Founded in September last year, Sempo is already working with the likes of Red Cross and Oxfam, as well as with Consensus and Coinbase.

So far, Williams said the startup has helped more than 2,500 people, and about $60,000 has gone through the platform.

“The last thing the world needs”

Williams himself has a background in building finance platforms, while his co-founder Tristan Cole has a background in cryptocurrency trading.

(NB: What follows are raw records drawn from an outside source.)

-- ==== Sys2Proof/Machine/MoverState.lean ====
section
/-!
DEFINITION. Sys2Proof/Machine/MoverState.lean: what moves bytes: global accesses of the sequencers (05 R125), stream commands
and their bursts (08 R203, R204), winch commands (08 R220-R225) and the near-stores and TLBs in front of memory (09 R245, 10 R273).
-/

namespace Sys2Proof.Machine

/-- The kind of a sequencer's global access (R123, R124). -/
inductive GKind where
  | load (size : Nat) (signed : Bool)
  | store (size : Nat)
  | atom (op : Nat) (size : Nat)
  deriving DecidableEq, Repr, Inhabited

/-- How far an access has come (R240, R264, R271). -/
inductive Stage where
  /-- Its address is being translated, or it waits for an earlier access or for its page. -/
  | walk
  /-- Its walk has faulted; it is held until the fault is resolved (R274, R459). -/
  | faulted
  /-- Its value is fixed, or its near-store has accepted it. -/
  | served
  deriving DecidableEq, Repr, Inhabited

/-- A GLD, GST or GATOM that has issued (R125). `num` numbers the accesses of the slot in issue order. -/
structure GReq where
  kind : GKind
  num : Nat
  pos : Nat
  word : Nat
  /-- The trace mode at the word. -/
  mode : Nat
  reg : Nat
  va : Nat
  cls : Nat
  tag : BitVec 18
  x : Nat
  y : Nat
  stage : Stage
  pa : Nat
  /-- The value a load or an atomic has fixed. -/
  val : Nat
  deriving DecidableEq, Repr, Inhabited

/-- The fields of a stream shape register (R69). -/
structure SShape where
  gaddr : Nat
  saddr : Nat
  run : Nat
  ext : List Nat
  gstr : List Int
  sstr : List Int
  pad : Nat
  fmt : Nat
  deriving DecidableEq, Repr, Inhabited

/-- The stream commands of R210. -/
inductive StreamKind where
  | sload | sstore | spair | sgath | sscat | swin | smcast | sput
  deriving DecidableEq, Repr, Inhabited

/-- A burst in flight (R204): its byte offset in the command, its length, and its bytes once they have been read. -/
structure Burst where
  off : Nat
  len : Nat
  /-- Its global address; for an SPUT, its offset in the target's range. -/
  va : Int
  stage : Stage
  pa : Nat
  data : List Byte
  /-- A burst with no global side: pad pattern, skipped copy or SPUT (R212, R213, R216). -/
  local_ : Bool
  deriving DecidableEq, Repr, Inhabited

/-- A stream command, from its push to its completion (R201-R205). -/
structure StreamCmd where
  kind : StreamKind
  major : Nat
  num : Nat
  pos : Nat
  word : Nat
  cls : Nat
  slack : Nat
  shape : SShape
  arg : Nat
  gb : Reg
  chan : Option Nat
  /-- SKIP, B: the flag bit of the word; kt; dx and dy of SWIN. -/
  flag : Bool
  tok : Nat
  dx : Nat
  dy : Nat
  /-- The byte offset of the next burst to start, and the bursts in flight. -/
  next : Nat
  flying : List Burst
  /-- The offset of a burst that has faulted: the command is stopped there (R205). -/
  stopped : Option Nat
  /-- SMCAST: cores that have failed, and cores whose token has been signalled (R215). -/
  failed : BitVec 40
  signalled : BitVec 40
  reads : List (Nat × Nat)
  writes : List (Nat × Nat)
  deriving DecidableEq, Repr, Inhabited

/-- An open channel (R207). `fresh`: no load of it has been pushed since it was opened (R217). -/
structure Channel where
  base : Nat
  limit : Nat
  fresh : Bool
  deriving DecidableEq, Repr, Inhabited

/-- An SCUR.REPORT that has issued and has not written (R217). -/
structure Report where
  chan : Nat
  addr : Nat
  pos : Nat
  num : Nat
  deriving DecidableEq, Repr, Inhabited

/-- The winch words of R221. -/
inductive WinchKind where
  | wcopy | wlayout | woff | wret | wenc | wcsum | wdec | wnvme | wfill
  deriving DecidableEq, Repr, Inhabited

/-- Who pushed a command: a word of a slot, for the node its activation runs, or a node of a graph itself (R221, R318). -/
inductive Pusher where
  | slot (slot word graph node : Nat)
  | node (graph node : Nat)
  deriving DecidableEq, Repr, Inhabited

/-- How far a winch command has come. -/
inductive WStage where
  | queued
  | running
  /-- WNVME: its entry has been submitted (R231 step 5). -/
  | polling
  /-- A fault holds it at its cursor (R224). -/
  | held
  /-- Its record has been resumed; it runs again from its cursor. -/
  | resumed
  /-- Its record was aborted while its context was not resident; it ends at the switch-in. `fault` then holds the fault's code. -/
  | aborting
  deriving DecidableEq, Repr, Inhabited

/-- A command on a winch (R220-R225). -/
structure WCmd where
  kind : WinchKind
  num : Nat
  tag : BitVec 18
  pusher : Pusher
  block : BitVec 512
  gb : Reg
  shape : SShape
  /-- KEY0-KEY3 and STEPNO of the pushing slot, for WENC (R228). -/
  key : BitVec 128
  step : BitVec 32
  cursor : Nat
  stage : WStage
  /-- WOFF and WRET: the entry of the page in transit, and its bytes that have landed. WNVME: `landed` is the length of the transfer. -/
  page : Option Nat
  landed : Nat
  /-- WDEC: the input read so far. WCSUM: the remainder as 4 bytes. WNVME: the status of its completion entry, and whether CQDB has been
  rung. -/
  acc : List Byte
  /-- WCOPY: the bytes of its own source that it has overwritten, by address, as they were before (R226). -/
  olds : List (Int × Byte)
  /-- The record that holds it (R224, R274). -/
  fault : Option Nat
  /-- WNVME: the command identifier and the submission slot. -/
  cid : Nat
  /-- The store the push releases (R249): the slot, its position and the class, with the access and command numbers before it. -/
  relReq : Nat
  relCmd : Nat
  deriving DecidableEq, Repr, Inhabited

/-- A page waiting for its lazy re-encode (R268, R269): the entry's place and the state it had, the level it goes to, the key words and
the step at the touch, and, once a winch has taken it, the page as read. -/
structure Reencode where
  tag : BitVec 18
  va : Nat
  at_ : Nat
  prior : Nat
  level : Nat
  key : BitVec 128
  step : BitVec 32
  taken : Bool
  page : List Byte
  deriving DecidableEq, Repr, Inhabited

/-- One winch (R220). -/
structure Winch where
  queue : List WCmd
  reenc : List Reencode
  pushes : Nat
  deriving DecidableEq, Repr, Inhabited

/-- A near-store line of 256 bytes with its fill class (R245) and the tag it was filled for (R259) (log 80). -/
structure NearLine where
  base : Nat
  cls : Nat
  tag : BitVec 18
  bytes : BitVec 2048
  deriving DecidableEq, Repr, Inhabited

/-- A store accepted by a near-store and not yet acknowledged by its home (R240). -/
structure NearStoreEntry where
  slot : Nat
  /-- The access number of a GST, or a burst of a store command. -/
  burst : Bool
  num : Nat
  off : Nat
  pa : Nat
  bytes : List Byte
  tag : BitVec 18
  cls : Nat
  deriving DecidableEq, Repr, Inhabited

/-- A TLB entry (R273): the page's first virtual address, its size, the leaf entry and where it stands (log 20). -/
structure TlbEntry where
  tag : BitVec 18
  va : Nat
  big : Bool
  entry : BitVec 128
  at_ : Nat
  deriving DecidableEq, Repr, Inhabited

end Sys2Proof.Machine
end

The team also includes experts in humanitarian engineering and financial compliance.

But, Williams first became interested in financial development when he wrote his undergraduate thesis on why western organisations tend to get development wrong.

“That’s kind of the last thing the world needs — another white guy with strong views about developing countries,” he admitted.

But, he “fell in love” with the idea of creating a cash transfer system tailored to the communities that needed them.

Sempo is designed to be “really hands-off, and about empowering communities, rather than trying to dictate their lives”, he explained.

“It was ridiculous that no NGOs were doing cash transfers at scale … we really wanted to create that change, and create that empowerment that no one else seemed to care about.”

Tough competition

Williams fought off competition from three other impact-focused startups to take home a prize package worth more than $90,000.

The package includes participation in a Landing Pads program in either Singapore, Berlin, Tel Aviv, San Francisco or Shanghai, as well as $5,000 in AWS credits, a mentoring session with the Giant Leap Fund team, and an array of additional credits, vouchers and training sessions.

On the night, Jane Kou, founder of food rescue startup Bring Me Home, took home the people’s choice award, as voted by more than 300 audience members.

Bring Me Home allows cafes to sell surplus meals at a discounted rate at the end of the day, with users earning rewards for the meals they save from the bin.

Launched last year, the platform now has more than 120 retail partners on board, and more than 12,500 users. It’s seeing 30% sales growth, month-on-month, Kou said in her pitch.

The startup is currently completing an equity crowdfunding raise, and has surpassed its $200,000 minimum target with six days to go.

The other startups competing were Gecko Traxx, which has created wheelchair tyres that allow users to navigate rough terrains such as the beach, gravel, grass and even snow, and The Neighbourhood Effect, headed up by Lily Dempster, which helps people transition into a more environmentally friendly lifestyle.